As I write this first draft, I have to keep reminding myself that this isn’t in any way final. As I said to Scott, this is really an opportunity for my brain to vomit out words onto the page, so I’ll have something to work with later. (He thought the way I phrased that was gross, FYI.)
So far I’m not hitting numbers as large as last time – as of writing this post, a week in, I’m averaging just over 2,100 words per day, but it isn’t the ferocious 2,700 words per day I averaged on the first book. But I’m also trying to squeeze more real-life into my evenings, so I’m not just eating, then writing, then sleeping.
This time around, we live in a different apartment, with an awesome walking trail right outside our door. It’s also a half-hour closer to work. So now, I get home from work, change clothes, then Scott and I go and walk for a couple of miles. It’s a great chance to wake my brain and body up after a long day at work. (And since Scott is also in the middle of writing another book, it’s a great chance to bounce ideas off of each other.) Then a shower, dinner, writing anywhere from 1.5 to 2 hours, and then I still have an hour or so to watch TV or play video games or whatever I want before bed.
I’ve made sure that backing everything up is also part of my daily routine. After I finish writing, I copy the total number of words into a spreadsheet, and a formula tells me how many words I wrote that particular day. Then I copy the draft, that tally sheet, and any other documents I’ve made changes to (usually either the outline, my cheat sheet of characters, or both) over to cloud storage. I also have an on-site backup drive, but I like having a copy out there somewhere that isn’t inside my house.
I agree with some comments that We Could Be Villains starts out slow. It’s a lot of exposition and backstory right off the bat. The nice part about writing its sequel is that I don’t need to worry about the whole new-person-meets-team part of things. The first two chapters get you straight into a heist, because action is awesome.

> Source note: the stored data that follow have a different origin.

/-! ### Checksum Unit -/

/-- R131. -/
def Obligations.CkComputeReturnsTheChecksum : Prop :=
  (∀ c : Command, c.op = 0x8#4 → decode c = .ckCompute c.bytes) ∧
  (∀ (bytes : Bytes) (s : State), Returns (.ckCompute bytes) s (.ok (.checksum (s.params.ck bytes)))) ∧
  xor8 [] = 0x00#8 ∧ add8 [] = 0x00#8 ∧
  (∀ s : State, s.params.ck = xor8 →
    Returns (.ckCompute [0x02#8, 0x03#8, 0x01#8, 0x01#8, 0x02#8]) s (.ok (.checksum 0x03#8))) ∧
  (∀ s : State, s.params.ck = add8 →
    Returns (.ckCompute [0x02#8, 0x03#8, 0x01#8, 0x01#8, 0x02#8]) s (.ok (.checksum 0x09#8)))

/-- R132. -/
def Obligations.CkVerifyReturnsWhetherTheChecksumIsClaimed : Prop :=
  (∀ c : Command, c.op = 0x9#4 → decode c = .ckVerify c.bytes c.byte) ∧
  ∀ (bytes : Bytes) (claimed : Byte) (s : State),
    (s.params.ck bytes = claimed → Returns (.ckVerify bytes claimed) s (.ok (.verdict true))) ∧
    (s.params.ck bytes ≠ claimed → Returns (.ckVerify bytes claimed) s (.ok (.verdict false)))

/-- R136: a computed checksum verifies, no other does, and the checksum byte of every encoded Frame verifies. -/
def Obligations.ComputedChecksumsVerify : Prop :=
  ∀ s : State,
    (∀ (bytes : Bytes) (c : Byte), Returns (.ckCompute bytes) s (.ok (.checksum c)) →
      Returns (.ckVerify bytes c) s (.ok (.verdict true)) ∧
      ∀ c', c' ≠ c → Returns (.ckVerify bytes c') s (.ok (.verdict false))) ∧
    (∀ (d t : Int) (payload f : Bytes), Returns (.frameEncode d t payload) s (.ok (.bytes f)) →
      Returns (.ckVerify (slice f 1 (f.length - 1)) (byteAt f (f.length - 1))) s (.ok (.verdict true)))

/-- R133, R137: XOR8, the properties R133 lists, and its value over a concatenation. -/
def Obligations.Xor8IsTheExclusiveOrOfAllBytes : Prop :=
  xor8 [] = 0x00#8 ∧
  (∀ (s : Bytes) (b : Byte), xor8 (s ++ [b]) = xor8 s ^^^ b) ∧
  (∀ s s' : Bytes, s.Perm s' → xor8 s = xor8 s') ∧
  (∀ (a c : Bytes) (b : Byte) (j : Nat), j < 8 → xor8 (a ++ flipBit b j :: c) = flipBit (xor8 (a ++ b :: c)) j) ∧
  (∀ s : Bytes, xor8 (s ++ [xor8 s]) = 0x00#8) ∧
  (∀ a c : Bytes, xor8 (a ++ 0x00#8 :: c) = xor8 (a ++ c)) ∧
  (∀ a b : Bytes, xor8 (a ++ b) = xor8 a ^^^ xor8 b) ∧
  xor8 [0x02#8, 0x03#8, 0x01#8, 0x01#8, 0x02#8] = 0x03#8

/-- R134, R137: ADD8, the properties R134 lists, and its value over a concatenation. -/
def Obligations.Add8IsTheSumOfAllBytesModulo256 : Prop :=
  add8 [] = 0x00#8 ∧
  (∀ (s : Bytes) (b : Byte), (add8 (s ++ [b])).toNat = ((add8 s).toNat + b.toNat) % 256) ∧
  (∀ s s' : Bytes, s.Perm s' → add8 s = add8 s') ∧
  (∀ (a c : Bytes) (b : Byte) (j : Nat), j < 8 → add8 (a ++ flipBit b j :: c) ≠ add8 (a ++ b :: c)) ∧
  (∀ a c : Bytes, add8 (a ++ 0x00#8 :: c) = add8 (a ++ c)) ∧
  (∀ a b : Bytes, (add8 (a ++ b)).toNat = ((add8 a).toNat + (add8 b).toNat) % 256) ∧
  add8 [0x02#8, 0x03#8, 0x01#8, 0x01#8, 0x02#8] = 0x09#8 ∧ add8 [0xFF#8, 0x02#8] = 0x01#8

/-! ### Packet Frame -/

/-- R147: FRAME_ENCODE's tests in their order, and the Frame. -/
def Obligations.FrameEncodeReturnsTheFrameOrItsFirstError : Prop :=
  (∀ c : Command, c.op = 0xA#4 → decode c = .frameEncode c.deviceId c.messageType c.bytes) ∧
  ∀ (d t : Int) (payload : Bytes) (s : State),
    (d < 0 ∨ d > 255 → Returns (.frameEncode d t payload) s (.error .valueOutOfRange)) ∧
    (0 ≤ d → d ≤ 255 → t < 0 ∨ t > 255 → Returns (.frameEncode d t payload) s (.error .valueOutOfRange)) ∧
    (0 ≤ d → d ≤ 255 → 0 ≤ t → t ≤ 255 → payload.length > s.params.maxPayload →
      Returns (.frameEncode d t payload) s (.error .payloadTooLarge)) ∧
    (0 ≤ d → d ≤ 255 → 0 ≤ t → t ≤ 255 → payload.length ≤ s.params.maxPayload →
      ∃ len : Byte, len.toNat = payload.length ∧
        let body := [len, BitVec.ofInt 8 d, BitVec.ofInt 8 t] ++ payload
        let frame := [s.params.sync] ++ body ++ [s.params.ck body]
        frame.length = 5 + payload.length ∧ Returns (.frameEncode d t payload) s (.ok (.bytes frame)))

/-- R150, R151, R242: FRAME_DECODE always completes, and each outcome has exactly the condition the order of the tests
gives it. -/
def Obligations.FrameDecodeOutcomesHaveTheirConditions : Prop :=
  (∀ c : Command, c.op = 0xB#4 → decode c = .frameDecode c.bytes) ∧
  ∀ (f : Bytes) (s : State), ∃ r, Returns (.frameDecode f) s r ∧
    (r = .error .syncMismatch ↔ f ≠ [] ∧ f.head? ≠ some s.params.sync) ∧
    (r = .error .payloadTooLarge ↔ f.head? = some s.params.sync ∧ 2 ≤ f.length ∧
      (byteAt f 1).toNat > s.params.maxPayload) ∧
    (r = .error .incompleteFrame ↔ f = [] ∨ (f.head? = some s.params.sync ∧
      (f.length < 2 ∨ ((byteAt f 1).toNat ≤ s.params.maxPayload ∧ f.length < 5 + (byteAt f 1).toNat)))) ∧
    (r = .error .checksumMismatch ↔ WholeFrame s.params f ∧ ¬ ChecksumHolds s.params f) ∧
    (r = .error .unknownMessageType ↔ WholeFrame s.params f ∧ ChecksumHolds s.params f ∧
      s.params.reg (byteAt f 3) = none) ∧
    (r = .error .payloadShapeMismatch ↔ WholeFrame s.params f ∧ ChecksumHolds s.params f ∧
      ∃ shape, s.params.reg (byteAt f 3) = some shape ∧ shape.accepts (byteAt f 1).toNat = false) ∧
    (∀ p : Packet, r = .ok (.packet p) ↔ WholeFrame s.params f ∧ ChecksumHolds s.params f ∧
      (∃ shape, s.params.reg (byteAt f 3) = some shape ∧ shape.accepts (byteAt f 1).toNat = true) ∧
      p = { deviceId := byteAt f 2, messageType := byteAt f 3,
            payload := (f.drop 4).take (byteAt f 1).toNat })

/-- R152: bytes after the Frame change nothing. -/
def Obligations.BytesAfterTheFrameAreIgnored : Prop :=
  ∀ (s : State) (f rest : Bytes) (r : Response), 2 ≤ f.length → 5 + (byteAt f 1).toNat ≤ f.length →
    Returns (.frameDecode f) s r → Returns (.frameDecode (f ++ rest)) s r

/-- R13, R14: a Packet that FRAME_DECODE returns has a payload within the maximum, a registered type and a length
its Shape accepts. -/
def Obligations.DecodedPacketsAreValid : Prop :=
  ∀ (s : State) (f : Bytes) (p : Packet), Returns (.frameDecode f) s (.ok (.packet p)) → p.Valid s.params

/-- R160: decode undoes encode for every valid Packet, with any bytes appended, under every checksum function (the
first part ranges over all of them, the second says it of the operations); a Packet that is constructible and not
valid encodes and is then rejected. -/
def Obligations.FrameDecodeUndoesFrameEncode : Prop :=
  (∀ (P : Params) (p : Packet) (rest : Bytes), p.payload.length ≤ P.maxPayload →
    ∃ f, frameEncode P p.deviceId.toNat p.messageType.toNat p.payload = .ok f ∧
      (p.Valid P → frameDecode P (f ++ rest) = .ok p) ∧
      (P.reg p.messageType = none → frameDecode P (f ++ rest) = .error .unknownMessageType) ∧
      (∀ shape, P.reg p.messageType = some shape → shape.accepts p.payload.length = false →
        frameDecode P (f ++ rest) = .error .payloadShapeMismatch)) ∧
  (∀ (s : State) (p : Packet) (rest : Bytes), p.payload.length ≤ s.params.maxPayload →
    ∃ f, Returns (.frameEncode p.deviceId.toNat p.messageType.toNat p.payload) s (.ok (.bytes f)) ∧
      (p.Valid s.params → Returns (.frameDecode (f ++ rest)) s (.ok (.packet p))) ∧
      (s.params.reg p.messageType = none → Returns (.frameDecode (f ++ rest)) s (.error .unknownMessageType)) ∧
      (∀ shape, s.params.reg p.messageType = some shape → shape.accepts p.payload.length = false →
        Returns (.frameDecode (f ++ rest)) s (.error .payloadShapeMismatch)))

/-- R161: one flipped bit in an encoded Frame, under XOR8 or ADD8, by the byte it is in. R161's exception (C6) is left
out: a flip that shrinks the length and leaves a matching byte in the checksum's place can go undetected. -/
def Obligations.FlippedBitGivesTheKindOfItsByteSaveAMatchingShrunkLength : Prop :=
  ∀ (s : State) (p : Packet) (f : Bytes) (k j : Nat), (s.params.ck = xor8 ∨ s.params.ck = add8) →
    Returns (.frameEncode p.deviceId.toNat p.messageType.toNat p.payload) s (.ok (.bytes f)) →
    k < f.length → j < 8 →
    let g := f.set k (flipBit (byteAt f k) j)
    let len := (flipBit (byteAt f 1) j).toNat
    (k = 0 → Returns (.frameDecode g) s (.error .syncMismatch)) ∧
    (2 ≤ k → Returns (.frameDecode g) s (.error .checksumMismatch)) ∧
    (k = 1 → len > s.params.maxPayload → Returns (.frameDecode g) s (.error .payloadTooLarge)) ∧
    (k = 1 → len ≤ s.params.maxPayload → p.payload.length < len →
      Returns (.frameDecode g) s (.error .incompleteFrame)) ∧
    (k = 1 → len < p.payload.length → s.params.ck (slice g 1 (4 + len)) ≠ byteAt g (4 + len) →
      Returns (.frameDecode g) s (.error .checksumMismatch))

/-! ### Decoder -/

/-- R173: Seeking: the sync byte starts a candidate; any other byte is noise, with no event. -/
def Obligations.FeedInSeekingStartsACandidateOrDropsNoise : Prop :=
  ∀ (s : State) (x : Byte), s.dec.Quiescent s.params → s.dec.st = .seeking →
    (x = s.params.sync →
      ReturnsWith (.feed x) s { st := .readingHeader, buf := [s.params.sync] } (.ok (.events []))) ∧
    (x ≠ s.params.sync → ReturnsWith (.feed x) s { st := .seeking, buf := [] } (.ok (.events [])))

/-- R174: ReadingHeader: every byte is appended, whatever its value, until the fill count is 4. -/
def Obligations.FeedInReadingHeaderAppends : Prop :=
  ∀ (s : State) (x : Byte), s.dec.Quiescent s.params → s.dec.st = .readingHeader →
    (s.dec.buf.length + 1 < 4 →
      ReturnsWith (.feed x) s { st := .readingHeader, buf := s.dec.buf ++ [x] } (.ok (.events []))) ∧
    (s.dec.buf.length + 1 = 4 →
      ReturnsWith (.feed x) s { st := .readingPayload, buf := s.dec.buf ++ [x] } (.ok (.events [])))

/-- R175, R188: ReadingPayload: a byte that neither fills nor completes the candidate is appended, with no event. -/
def Obligations.FeedInReadingPayloadAppends : Prop :=
  ∀ (s : State) (x : Byte), s.dec.Quiescent s.params → s.dec.st = .readingPayload →
    s.dec.buf.length < s.params.maxFrame → s.dec.buf.length + 1 < 5 + s.dec.candidateLength →
    ReturnsWith (.feed x) s { st := .readingPayload, buf := s.dec.buf ++ [x] } (.ok (.events []))

/-- R179, R180: with the buffer full, the buffer and the byte are discarded and nothing is scanned again, whether or
not the byte would complete the candidate. -/
def Obligations.FeedWithFullBufferDiscardsEverything : Prop :=
  ∀ (s : State) (x : Byte), s.dec.Quiescent s.params → s.dec.st = .readingPayload →
    s.dec.buf.length = s.params.maxFrame →
    ReturnsWith (.feed x) s { st := .seeking, buf := [] } (.ok (.events [.frameRejected .payloadTooLarge]))

/-- R177: a candidate that FRAME_DECODE accepts is emitted and consumed whole. -/
def Obligations.FeedEmitsAnAcceptedCandidate : Prop :=
  ∀ (s : State) (x : Byte) (p : Packet), s.dec.Quiescent s.params → s.dec.st = .readingPayload →
    s.dec.buf.length < s.params.maxFrame → s.dec.buf.length + 1 = 5 + s.dec.candidateLength →
    Returns (.frameDecode (s.dec.buf ++ [x])) s (.ok (.packet p)) →
    ReturnsWith (.feed x) s { st := .seeking, buf := [] } (.ok (.events [.packet p]))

One of the coolest things so far, and something I loved while writing my other book too, is the collection of browser tabs I have open at the end of a writing session. Thank goodness for the internet; I can’t imagine having to find a book on the bookshelf to research things, or have to go to the library to find a book on a specific topic. Or owning a full set of encyclopedias!
One day while outlining, I finished work for the day and closed tabs with: the periodic table of the elements, a top-10 list of the best burger places in a specific city, geological surveys, and an airline timetable. I’ve also had to completely re-imagine a couple of things, because the science was just impossible. I want my science to at least be slightly possible, although a lot of it is probably farfetched.
So, onward I go, vomiting out words onto the page so I have something to edit later. Some of it feels good, some of it I know needs a lot of work. (A couple of chapters have notes at the beginning, stuff like “add in X, think about Y, maybe cut Z.”) But since starting is the hardest part, I’m already ahead of the curve.